In this problem, you are given an empty chess board of dimensions N * N. The task is to safely place N queens, one in each row such that they cause no harm to each other 🙂 . The basic idea is mentioned below:

• Start from the first row
• Select a column and if it is empty, well within the limits of the board and in no immediate danger, then place the queen in the cell
• Proceed to the next row
• Two conditions might occur,
• all the rows are safely filled
• somewhere down the line, one of the queens cant be placed in a row. Here we need to backtrack, because a decision was wrongly made in the past

This simple idea leads to a formal solution as described below. For simplicity of the code, we will just use a 5 * 5 board.
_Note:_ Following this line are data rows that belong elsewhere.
/-- Any number of steps of a stopped core only uses up its list of inputs. -/
theorem run_of_not_running (k : Nat) {s : State} (hf : s.fault = none) (hr : s.running = false) :
    Host.Core.run core k s = .next (s.setInputs (s.inputs.drop k)) := by
  induction k generalizing s with
  | zero => rfl
  | succ k ih =>
    have hrest : Host.Core.run core k (s.setInputs s.inputs.tail) = .next (s.setInputs (s.inputs.tail.drop k)) :=
      ih (s := s.setInputs s.inputs.tail) hf hr
    rw [core_run_succ _ _ k (step_of_not_running hf hr), hrest, List.drop_tail]

/-- Settles O49: only the list of inputs moves on, and the snapshot, memory and latches do not depend on it. -/
theorem stoppedCoreChangesNothing : Obligations.StoppedCoreChangesNothing := by
  intro k s hf hr
  exact ⟨_, run_of_not_running k hf hr, rfl, fun _ _ => rfl, rfl, hf, rfl⟩

/-! ### From steps to atomic steps (spec/00_scope.md R7) -/

theorem events_append (s : State) (es es' : List Event) : s.events (es ++ es') = (s.events es).events es' :=
  List.foldl_append

theorem atomicRun_trans {p q r : Phase} {s t u : State} (h : AtomicRun p s q t) (h' : AtomicRun q t r u) :
    AtomicRun p s r u := by
  induction h' with
  | refl => exact h
  | snoc _ hstep ih => exact ih.snoc hstep

/-- Outside events are atomic steps in either phase. -/
theorem atomicRun_events (p : Phase) (s : State) (es : List Event) : AtomicRun p s p (s.events es) := by
  induction es generalizing s with
  | nil => exact .refl
  | cons e es ih => exact atomicRun_trans (.snoc .refl (.event p s e)) (ih (s.event e))

/-- The atomic steps before FETCH of a cycle that runs. -/
theorem atomicRun_beforeFetch {s : State} (hf : s.fault = none) (hr : s.cycleTop.running = true) :
    AtomicRun .cycleTop (s.setInputs s.inputs.tail) .afterPoll s.beforeFetch :=
  have htop : AtomicRun .cycleTop (s.setInputs s.inputs.tail) .cycleTop s.cycleTop := atomicRun_events _ _ _
  have hpoll : AtomicStep .cycleTop s.cycleTop .afterPoll s.cycleTop.poll := .poll _ hr (by simpa using hf)
  atomicRun_trans (htop.snoc hpoll) (atomicRun_events _ _ _)

/-- Settles O55: a stopped core's step is its outside events, a running core's step is events, `Poll`, events, `Exec`. -/
theorem stepIsMadeOfAtomicSteps : Obligations.StepIsMadeOfAtomicSteps := by
  intro s t h
  obtain ⟨hf, ⟨-, rfl⟩ | ⟨hr, hexec⟩⟩ := step_next s t h
  · exact atomicRun_events _ _ _
  · exact (atomicRun_beforeFetch hf hr).snoc (.exec _ _ hexec)

/-! ### A run with a longer list of outside events (log 4) -/

@[simp] theorem poll_inputs (s : State) : s.poll.inputs = s.inputs := by
  obtain ⟨-, h⟩ | ⟨i, -, h⟩ := poll_cases s
  · rw [h]
  · rw [h, interruptEntry_inputs]

theorem core_run_of_fault (k : Nat) {s : State} {r : Fault} (h : step s = .fault r) :
    Host.Core.run core (k + 1) s = .fault r := by
  have h' : core.step s = .fault r := h
  simp only [Host.Core.run, h']

theorem core_run_of_refused (k : Nat) {s : State} {r : Refusal} (h : step s = .refused r) :
    Host.Core.run core (k + 1) s = .refused r := by
  have h' : core.step s = .refused r := h
  simp only [Host.Core.run, h']

section Inputs

variable (s : State) (c : CycleInputs) (x : List CycleInputs)

theorem cycleTop_setInputs_cons : (s.setInputs (c :: x)).cycleTop = (s.events c.beforePoll).setInputs x :=
  events_setInputs s x c.beforePoll

theorem beforeFetch_setInputs_cons :
    (s.setInputs (c :: x)).beforeFetch = ((s.events c.beforePoll).poll.events c.beforeExec).setInputs x := by
  show (s.setInputs (c :: x)).cycleTop.poll.events c.beforeExec = _
  rw [cycleTop_setInputs_cons, poll_setInputs, events_setInputs]

/-- A step uses the head of the list and hands on the tail, whatever it is. -/
theorem step_setInputs_cons : step (s.setInputs (c :: x)) = resultSetInputs x (step (s.setInputs [c])) := by
  cases hf : s.fault with
  | some r => rw [step_of_fault (s.setInputs (c :: x)) r hf, step_of_fault (s.setInputs [c]) r hf]; rfl
  | none =>
    cases hr : (s.events c.beforePoll).running with
    | false =>
      have htop (y) : (s.setInputs (c :: y)).cycleTop.running = false := by rw [cycleTop_setInputs_cons]; exact hr
      rw [step_of_stopped (s.setInputs (c :: x)) hf (htop x), step_of_stopped (s.setInputs [c]) hf (htop []),
        cycleTop_setInputs_cons, cycleTop_setInputs_cons]
      rfl
    | true =>
      have htop (y) : (s.setInputs (c :: y)).cycleTop.running = true := by rw [cycleTop_setInputs_cons]; exact hr
      rw [step_of_running (s.setInputs (c :: x)) hf (htop x), step_of_running (s.setInputs [c]) hf (htop []),
        beforeFetch_setInputs_cons, beforeFetch_setInputs_cons, execStep_setInputs, execStep_setInputs]
      cases ((s.events c.beforePoll).poll.events c.beforeExec).execStep <;> rfl

/-- The steps that use up a list of outside events do the same when more events follow, which are left at the end. -/
theorem run_setInputs_append (is : List CycleInputs) : Host.Core.run core is.length (s.setInputs (is ++ x)) =
    resultSetInputs x (Host.Core.run core is.length (s.setInputs is)) := by
  induction is generalizing s with
  | nil => rfl
  | cons c is ih =>
    have hlong : step (s.setInputs (c :: (is ++ x))) = _ := step_setInputs_cons s c (is ++ x)
    have hshort : step (s.setInputs (c :: is)) = _ := step_setInputs_cons s c is
    cases h : step (s.setInputs [c]) with
    | next v =>
      rw [h] at hlong hshort
      have hleft : Host.Core.run core (is.length + 1) (s.setInputs (c :: (is ++ x))) = _ := core_run_succ _ _ _ hlong
      have hright : Host.Core.run core (is.length + 1) (s.setInputs (c :: is)) = _ := core_run_succ _ _ _ hshort
      exact hleft.trans ((ih v).trans (congrArg (resultSetInputs x) hright.symm))
    | fault r =>
      rw [h] at hlong hshort
      exact (core_run_of_fault _ hlong).trans (congrArg (resultSetInputs x) (core_run_of_fault is.length hshort).symm)
    | refused r =>
      rw [h] at hlong hshort
      exact (core_run_of_refused _ hlong).trans (congrArg (resultSetInputs x) (core_run_of_refused is.length hshort).symm)

end Inputs

/-- When the outside events before the coming cycle's POLL leave the core running, the cycle with one entry of outside
events is POLL and `Exec` with the events in their places. -/
theorem step_setInputs_single {u v : State} (c : CycleInputs) (hu : u.inputs = []) (hf : u.fault = none)
    (hr : (u.events c.beforePoll).running = true)
    (h : ((u.events c.beforePoll).poll.events c.beforeExec).execStep = .next v) : step (u.setInputs [c]) = .next v := by
  have htop := cycleTop_setInputs_cons u c []
  have hfetch := beforeFetch_setInputs_cons u c []
  rw [setInputs_nil_self _ (by simpa using hu)] at htop
  rw [setInputs_nil_self _ (by simpa using hu)] at hfetch
  rw [step_of_running (u.setInputs [c]) hf (by rw [htop]; exact hr), hfetch, h]

/-- `Exec` brings no outside events. -/
theorem execStep_inputs_nil {s t : State} (hs : s.inputs = []) (h : s.execStep = .next t) : t.inputs = [] := by
  have hkeep := execStep_setInputs s []
  rw [setInputs_nil_self s hs, h] at hkeep
  have ht : t = t.setInputs [] := Host.Outcome.next.inj hkeep
  rw [ht, setInputs_inputs]

/-! ### From atomic steps to a list of outside events (spec/00_scope.md R7) -/

/-- Whole cycles of the machine lead from `s` to `u` under some list of outside events, which they use up. -/
def ReachedByCycles (s u : State) : Prop :=
  u.inputs = [] ∧ ∃ is : List CycleInputs, Host.Core.run core is.length (s.setInputs is) = .next u

/-- Where a machine that started in `s` between two cycles can stand: some whole cycles after `s`, outside events later;
or, within a cycle, a further POLL with the core running, and more outside events, later. -/
def Scheduled (s : State) : Phase → State → Prop
  | .cycleTop, t => ∃ u es, ReachedByCycles s u ∧ t = u.events es
  | .afterPoll, t => ∃ u es es', ReachedByCycles s u ∧ u.fault = none ∧ (u.events es).running = true ∧
      t = (u.events es).poll.events es'

theorem reachedByCycles_refl {s : State} (hs : s.inputs = []) : ReachedByCycles s s :=
  ⟨hs, [], congrArg Host.Outcome.next (setInputs_nil_self s hs)⟩

/-- One more cycle, whose outside events stand in one more entry of the list. -/
theorem reachedByCycles_snoc {s u v : State} (c : CycleInputs) (h : ReachedByCycles s u) (hf : u.fault = none)
    (hr : (u.events c.beforePoll).running = true)
    (hexec : ((u.events c.beforePoll).poll.events c.beforeExec).execStep = .next v) : ReachedByCycles s v := by
  obtain ⟨hu, is, hrun⟩ := h
  have hlong : Host.Core.run core is.length (s.setInputs (is ++ [c])) = .next (u.setInputs [c]) := by
    rw [run_setInputs_append, hrun]; rfl
  refine ⟨execStep_inputs_nil (by simpa using hu) hexec, is ++ [c], ?_⟩
  rw [List.length_append]
  exact run_snoc core _ _ _ _ hlong (step_setInputs_single c hu hf hr hexec)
## Formal Solution for N Queen Problem

The trick to the solution is to store the board correctly. You can either use a N * N array or simply a one dimensional array of length N. As you might have noticed that we only need to place N queens. We can very easily choose to store the position of the queen in each row. For e.g.

The first image shows an empty board, hence the array has -1. In the second image, there are queens in each row, the zeroth row contains a queen at index (0,4) of the matrix. The first row contains a queen at index (1, 1) and so on. Hence, the values in the array are 4, 1, 3, 0 and 2.

The second point in the above algorithm talks about the criteria for accepting a valid cell. A valid cell must have the below properties:

• It must lie within the limits of the board
• It must be empty
• It must not be in immediate danger from the already placed queens (It must not lie in the same column and it must not lie on the major or minor diagonal)

### What are major & minor diagonals ?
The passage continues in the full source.